I've tried to use the prob2struct. It works!
However, it seems that AD is used with solve(...), but not with lsqnonlin(...).
Here the output for solve(...)
Solving problem using lsqnonlin.
Norm of First-order
Iteration Func-count f(x) step optimality
0 1 3.47967 604
1 2 0.0755244 0.0178525 2.96
2 3 0.075441 8.92775e-05 7.32e-05
3 4 0.075441 2.21069e-09 9.17e-12
Optimization completed: The first-order optimality measure, 9.170276e-12,
is less than options.OptimalityTolerance = 1.000000e-06.
and here for lsqnonlin(...):
Norm of First-order
Iteration Func-count f(x) step optimality
0 3 3.47967 604
1 6 0.0755244 0.0178525 2.96
2 9 0.075441 8.92774e-05 7.32e-05
3 12 0.075441 2.5088e-09 5.66e-08
Optimization completed: The first-order optimality measure, 5.656498e-08,
is less than options.OptimalityTolerance = 1.000000e-06.

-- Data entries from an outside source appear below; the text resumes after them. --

-- ==== Sys2Proof/Machine/Dispatch.lean ====
section
/-! DEFINITION. The dispatcher: one arm for every row of the opcode table, each one direct call of its meaning. -/

namespace Sys2Proof.Machine

open Sys2Proof
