-- ==== Sys2Proof/Machine/Step.lean ====
section
/-! DEFINITION. One step: the next event of the agenda, the next word of the clause or host instruction whose turn it is, or an idle clock. -/

namespace Sys2Proof.Machine

open Sys2Proof

/-- A word of a clause has run: the registers that it writes hold fresh check bits (R323). -/
def runWord (s : State) (a : Nat) (i : Instr) : Host.Outcome State Fault Refusal :=
  match exec i s with
  | .next t => .next (afterWord s a t)
  | o => o

/-- A host instruction has run. -/
def runHost (i : Instr) (s : State) : Host.Outcome State Fault Refusal :=
  match exec i s with
  | .next t => .next (endHart t)
  | o => o

/-- One step of the package. -/
def step (s : State) : Host.Outcome State Fault Refusal :=
  match s.agenda with
  | i :: rest => exec i { s with agenda := rest }
  | [] => match s.turn with
    | .agent a => match nextWord s a with
      | .run i => runWord s a i
      | .done t => .next t
    | .hart h => match nextHost s h with
      | .run i t => runHost i t
      | .done t => .next (endHart t)
    | .idle => .next (idle s)

/-- The state with one instruction placed where `step` takes its next one (log entry 26). -/
def State.withFetchWord (s : State) (nbits w : Nat) : State := if nbits ≤ 32 then placeHostWord s w else placeClause s w

end Sys2Proof.Machine
end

Is there any way to activate AD also in the lsqnonlin-Version?
I'm using the beta of Matlab 2021a.
Alan Weiss
Alan Weiss on 21 Feb 2021
You are quite right, AD does not apply to the lsqnonlin version. The only thing that I can think to try sounds terrible: run using solve first, then feed that solution as a starting point into lsqnonlin in order to get a Jacobian estimate.
By the way, if you are showing me results from your real problem, then the first-order optimality output shows that the Jacobian is either zero or you have some bound constraints.